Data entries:
-- ==== Sys2Proof/Machine/BargeOps.lean ====
section
/-! DEFINITION. Machine/BargeOps.lean: the Barge engine: its tables, the close of a half, parts, waits, tags, failures
and placement (R256-R284; 10_expert_exchange.md). -/
namespace Sys2Proof.Machine

def bargeUnit (c : Nat) : Raiser := .page .barge c

/-- Ends a context with `EV_BARGE_PROTO`: cause 0 `X_BSEND`, 1 part, 2 `X_BRET`. -/
def State.bargeProto (s : State) (c layer cause node : Nat) : State :=
  s.ctxFault (bargeUnit c) c 0x4311 (w4 [layer, cause, node])

/-- d_model (R257). -/
def State.dModel (s : State) (c : Nat) : Nat := 64 * s.fld R.BARGE_CFG.DUNITS c

/-! ### Tables (R257-R260) -/

/-- Bits of a record, little-endian. -/
def recBits (bs : List Byte) : Nat := ofLe bs

/-- A layer-table record; none where it holds a reserved encoding. In a dense layer only MOE and the reserved bits are
checked. -/
def layerRecord (bs : List Byte) : Option BargeLayer :=
  let v := recBits bs
  let addr (b : Nat) : Nat := field v (8 * b + 6) 42 * 64
  let r : BargeLayer :=
    { k := field v 0 4, afmt := field v 4 2, moe := bit v 6, nsend := field v 8 5, slo := field v 16 12,
      hlo := field v 32 12, hcount := field v 48 13, dir := addr 8, nexp := field v 112 13,
      send := (addr 16, addr 24), ret := (addr 32, addr 40) }
  let clear (b : Nat) : Bool := decide (field v (8 * b) 6 = 0) && decide (field v (8 * b + 48) 16 = 0)
  let reserved := !bit v 7 && decide (field v 13 3 = 0 ∧ field v 28 4 = 0 ∧ field v 44 4 = 0 ∧ field v 61 3 = 0) &&
    decide (field v 64 6 = 0 ∧ field v 125 3 = 0) && clear 16 && clear 24 && clear 32 && clear 40 &&
    decide (field v 384 128 = 0)
  let values := decide (1 ≤ r.k ∧ r.k ≤ 8 ∧ r.afmt ≠ 3 ∧ 1 ≤ r.nsend ∧ r.nsend ≤ 16 ∧ 1 ≤ r.hcount ∧ r.hcount ≤ 4096) &&
    decide (1 ≤ r.nexp ∧ r.nexp ≤ 4096 ∧ r.slo + r.nsend ≤ 4096 ∧ r.hlo + r.hcount ≤ 4096)
  if reserved && (!r.moe || values) then some (if r.moe then r else BargeLayer.none) else none

/-- A replica of a directory record. -/
def replicaRecord (v : Nat) : Option Replica :=
  if field v 1 7 = 0 ∧ field v 48 16 = 0 then
    some ⟨bit v 0, field v 8 12, field v 20 12, field v 32 8, field v 40 8⟩
  else none

/-- An expert's eight replicas; none where an entry holds a reserved encoding. -/
def expertRecord (bs : List Byte) : Option (List Replica) :=
  let l := (List.range 8).map fun i => replicaRecord (ofLe ((bs.drop (8 * i)).take 8))
  if l.all Option.isSome then some (l.filterMap id) else none

/-- A replica as its eight bytes. -/
def replicaBytes (r : Replica) : List Byte :=
  leBytes (b2n r.v + 2 ^ 8 * r.node + 2 ^ 20 * r.host + 2 ^ 32 * r.weight + 2 ^ 40 * r.slots) 8

/-- A host-table entry. -/
def hostRecord (bs : List Byte) : Option HostEntry :=
  let v := recBits bs
  if field v 22 2 = 0 ∧ field v 56 8 = 0 ∧ field v 64 6 = 0 ∧ field v 112 16 = 0 ∧ field v 128 6 = 0 ∧ field v 176 16 = 0 ∧
      field v 192 16 = 0 ∧ field v 240 16 = 0 then
    some ⟨field v 0 8, field v 8 12, bit v 20, bit v 21, field v 24 8, field v 32 24, field v 70 42 * 64, field v 134 42 * 64,
      field v 208 32 * 65536⟩
  else none

/-- First word of a host-table entry. -/
def hostWord (h : HostEntry) : Nat :=
  h.layer + 2 ^ 8 * h.expert + 2 ^ 20 * b2n h.valid + 2 ^ 21 * b2n h.spare + 2 ^ 24 * h.slots

/-- Takes the records of a table: an ignored one is reported with its number (R260). -/
def State.takeRecords {α : Type} (s : State) (c base n size : Nat) (bs : List Byte) (f : List Byte → Option α)
    (set : Ctx → Nat → α → Ctx) : State :=
  (List.range n).foldl (fun s i =>
    match f ((bs.drop (size * i)).take size) with
    | some r => s.modCtx c fun x => set x i r
    | none => s.errlog .barge c 4 (base + i) 0 0) s

/-- Reads the directory of each layer that exchanges by barge. -/
def State.reloadDirs (s : State) (c : Nat) (far : List Byte) : List Byte × State :=
  (s.ctx c).layers.foldl (fun (acc : List Byte × State) (e : Nat × BargeLayer) =>
    let r := acc.2.ureadFar 0 c e.2.dir (64 * e.2.nexp) acc.1
    match r.1 with
    | .bytes bs => (r.2.1, r.2.2.takeRecords c (e.1 * 4096) e.2.nexp 64 bs expertRecord fun x i l =>
        { x with dirs := tset [] x.dirs (e.1 * 4096 + i) l })
    | _ => (r.2.1, r.2.2.errlog .barge c 4 (e.1 * 4096) 0 0)) (far, s)

/-- Rereads the tables at a boundary; a table that cannot be read keeps its last contents (log entry 41). -/
def State.reloadTabs (s : State) (c : Nat) (far : List Byte) : State :=
  if (s.ctx c).reloadTabs then
    let s := s.modCtx c fun x => { x with reloadTabs := false }
    let nl := s.fld R.BARGE_LTAB_COUNT.COUNT c
    let r := s.ureadFar 0 c (s.addr R.BARGE_LTAB_BASE.ADDR c) (64 * nl) far
    let p : List Byte × State := match r.1 with
      | .bytes bs =>
        ((r.2.2.modCtx c fun x => { x with layers := [], dirs := [] }).takeRecords c 0 nl 64 bs layerRecord fun x i l =>
          { x with layers := tset BargeLayer.none x.layers i l }).reloadDirs c r.2.1
      | _ => (r.2.1, r.2.2.errlog .barge c 4 0 0 0)
    let nh := p.2.fld R.BARGE_HTAB_COUNT.COUNT c
    let q := p.2.ureadFar 0 c (p.2.addr R.BARGE_HTAB_BASE.ADDR c) (32 * nh) p.1
    match q.1 with
    | .bytes bs => (q.2.2.modCtx c fun x => { x with hosts := [] }).takeRecords c 0 nh 32 bs hostRecord fun x i h =>
        { x with hosts := tset HostEntry.none x.hosts i h }
    | _ => q.2.2.errlog .barge c 4 0 0 0
  else s
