/-- Offset of a message slot within its region. -/
def Region.slotOff (g : Region) (i : Nat) : Nat := i * (g.slotsz * 64)

/-- The first 64 bytes of a message slot: STATE, source node, LEN. -/
def slotHeader (st node len : Nat) : List Byte :=
  leBytes st 4 ++ leBytes node 4 ++ leBytes len 4 ++ List.replicate 52 0

/-- A queue slot's use is abandoned: STATE becomes 2. -/
def State.abandonSlot (s : State) (r : MsgRecord) : State :=
  match r.slot with
  | some i =>
    let g := s.region r.region
    if g.isSet then (s.ownerWrite g.owner (g.target + g.slotOff i) (leBytes 2 4)).2 else s
  | none => s

/-- Reserves a queue slot: its number, or a status (R386). -/
def State.reserveSlot (s : State) (g : Region) (env : Surround) : Nat × Nat × State :=
  let r := s.ownerRead g.owner g.target 8 env.mem
  if r.1 ≠ 0 then (r.1, 0, r.2.2)
  else
    let head := ofLe (r.2.1.take 4)
    let tail := ofLe (r.2.1.drop 4)
    let n := g.slots - 1
    if n ≤ (tail + 2 ^ 32 - head) % 2 ^ 32 then (9, 0, r.2.2.bump R.MSG_QFULL.COUNT g.owner)
    else
      let w := r.2.2.ownerWrite g.owner (g.target + 4) (leBytes (tail + 1) 4)
      (w.1, 1 + tail % n, w.2)

/-! ### Placing (R385) -/

/-- Places bytes into a buffer at an offset; bytes between are 0. -/
def splice (buf : List Byte) (off : Nat) (bs : List Byte) : List Byte :=
  buf.take off ++ List.replicate (off - buf.length) 0 ++ bs ++ buf.drop (off + bs.length)

/-- Checks 3-5 of a message at its destination (R371, R385). -/
def State.msgCheck (s : State) (p : Packet) : Nat :=
  let op := if p.type = 0x10 then 1 else if p.type = 0x11 then 2 else 3
  let r := p.h 29 1
  let g := s.region r
  let len := p.h 16 4 % 2 ^ 25
  if r < 2 then (if op = 3 then 0 else 5)
  else if !g.isSet || !(if op = 3 then s.on R.MSG_CTRL.EN g.owner else s.on R.MSF_CTRL.EN g.owner) then 3
  else if op ≠ 3 ∧ g.size < p.h 24 5 + len then 3
  else if g.key ≠ p.h 20 4 then 4
  else if op = 3 then (if g.kind = 2 ∧ len + 64 ≤ g.slotsz * 64 then 0 else 5)
  else if g.kind = 2 ∨ bit g.perm (op + 2) = false then 5
  else 0

/-- A message ends at its destination: the record keeps the outcome, refusals are counted, and the source is answered. -/
def State.msgFinish (s : State) (p : Packet) (r : MsgRecord) (status : Nat) : State :=
  let s := if status = 0 then s else s.abandonSlot r
  let s := s.setRecord (recordKey p) { r with done := true, status := status, slot := none, data := [] }
  let s := if status = 0 then
      (if (s.region r.region).isSet then s.bump R.MSG_RECEIVED.COUNT (s.region r.region).owner else s)
    else s.refusedIn r.region p.src status
  s.ackMsg p status r.wcoll

/-- Delivers a whole SEND at region 0 or 1. -/
def State.endpoint (s : State) (p : Packet) (r : MsgRecord) : State :=
  let t := if r.region = 0 then let m := stepMsgOf r.data; s.stepMessage m.1 m.2 else s.bargePart ⟨p.src, r.data⟩
  t.2.msgFinish p r (if t.1 then 0 else 3)

/-- One packet of a PUT or SEND is placed: status, record and state. -/
def State.placePacket (s : State) (p : Packet) (r : MsgRecord) (env : Surround) : Nat × MsgRecord × State :=
  let g := s.region r.region
  let off := 4096 * (p.h 14 2 % 4096)
  let bs := p.payload.take (p.h 16 4 % 2 ^ 25 - off)
  if r.region < 2 then (0, { r with data := splice r.data off bs }, s)
  else if p.type = 0x10 then
    let w := s.regionWrite g (p.h 24 5 + off) bs env
    (w.1, { r with wcoll := r.wcoll || w.2.1 }, w.2.2)
  else
    let q := match r.slot with
      | some i => (0, i, s)
      | none => s.reserveSlot g env
    if q.1 ≠ 0 then (q.1, r, q.2.2)
    else
      let w := q.2.2.ownerWrite g.owner (g.target + g.slotOff q.2.1 + 64 + off) bs
      (w.1, { r with slot := some q.2.1 }, w.2)

/-- Marks a queue slot valid: the header, STATE last. -/
def State.fillSlot (s : State) (p : Packet) (r : MsgRecord) : Nat × State :=
  match r.slot with
  | some i =>
    let g := s.region r.region
    s.ownerWrite g.owner (g.target + g.slotOff i) (slotHeader 1 p.src (p.h 16 4 % 2 ^ 25))
  | none => (0, s)

/-- A PUT or SEND packet of a use in progress. -/
def State.putPacket (s : State) (p : Packet) (r : MsgRecord) (env : Surround) : State :=
  let i := p.h 14 2 % 4096
  let n := packetsOf (p.h 16 4 % 2 ^ 25)
  if r.got.contains i || decide (n ≤ i) then s
  else
    let st := s.msgCheck p
    if st ≠ 0 then s.msgFinish p r st
    else
      let w := s.placePacket p r env
      let r := { w.2.1 with got := i :: r.got }
      if w.1 ≠ 0 then w.2.2.msgFinish p r w.1
      else if n ≤ r.got.length then
        if r.region < 2 then w.2.2.endpoint p r
        else
          let f := w.2.2.fillSlot p r
          f.2.msgFinish p r f.1
      else w.2.2.setRecord (recordKey p) r

/-- The packets that answer a GET. -/
def getPackets (p : Packet) (data : List Byte) : List Packet :=
  (List.range (packetsOf data.length)).map fun i =>
    { dst := p.src, src := 0, slice := 0, vc := 4, hop := false, type := 0x12,
      head := leBytes (p.h 8 2) 2 ++ leBytes (p.h 10 1) 1 ++ [0] ++ leBytes (p.h 12 2) 2 ++ leBytes i 2 ++
        leBytes (p.h 16 4) 4 ++ List.replicate 12 0
      payload := (data.drop (4096 * i)).take 4096 }

/-- A GET of a use in progress: the data, or a refusal. -/
def State.getPacket (s : State) (p : Packet) (r : MsgRecord) (env : Surround) : State :=
  let g := s.region r.region
  let st := s.msgCheck p
  if st ≠ 0 then s.msgFinish p r st
  else
    let d := s.regionRead g (p.h 24 5) (p.h 16 4 % 2 ^ 25) env
    if d.1 ≠ 0 then d.2.2.msgFinish p r d.1
    else
      let s := d.2.2.setRecord (recordKey p) r
      (getPackets p d.2.1).foldl (fun s q => s.injectFor (some g.owner) q) s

**WHAT IS REQUIRED:**
For the word "abandonSlot", work out how many lines of the entries contain it, and state the number alone.

**WRITTEN ANSWER:**
2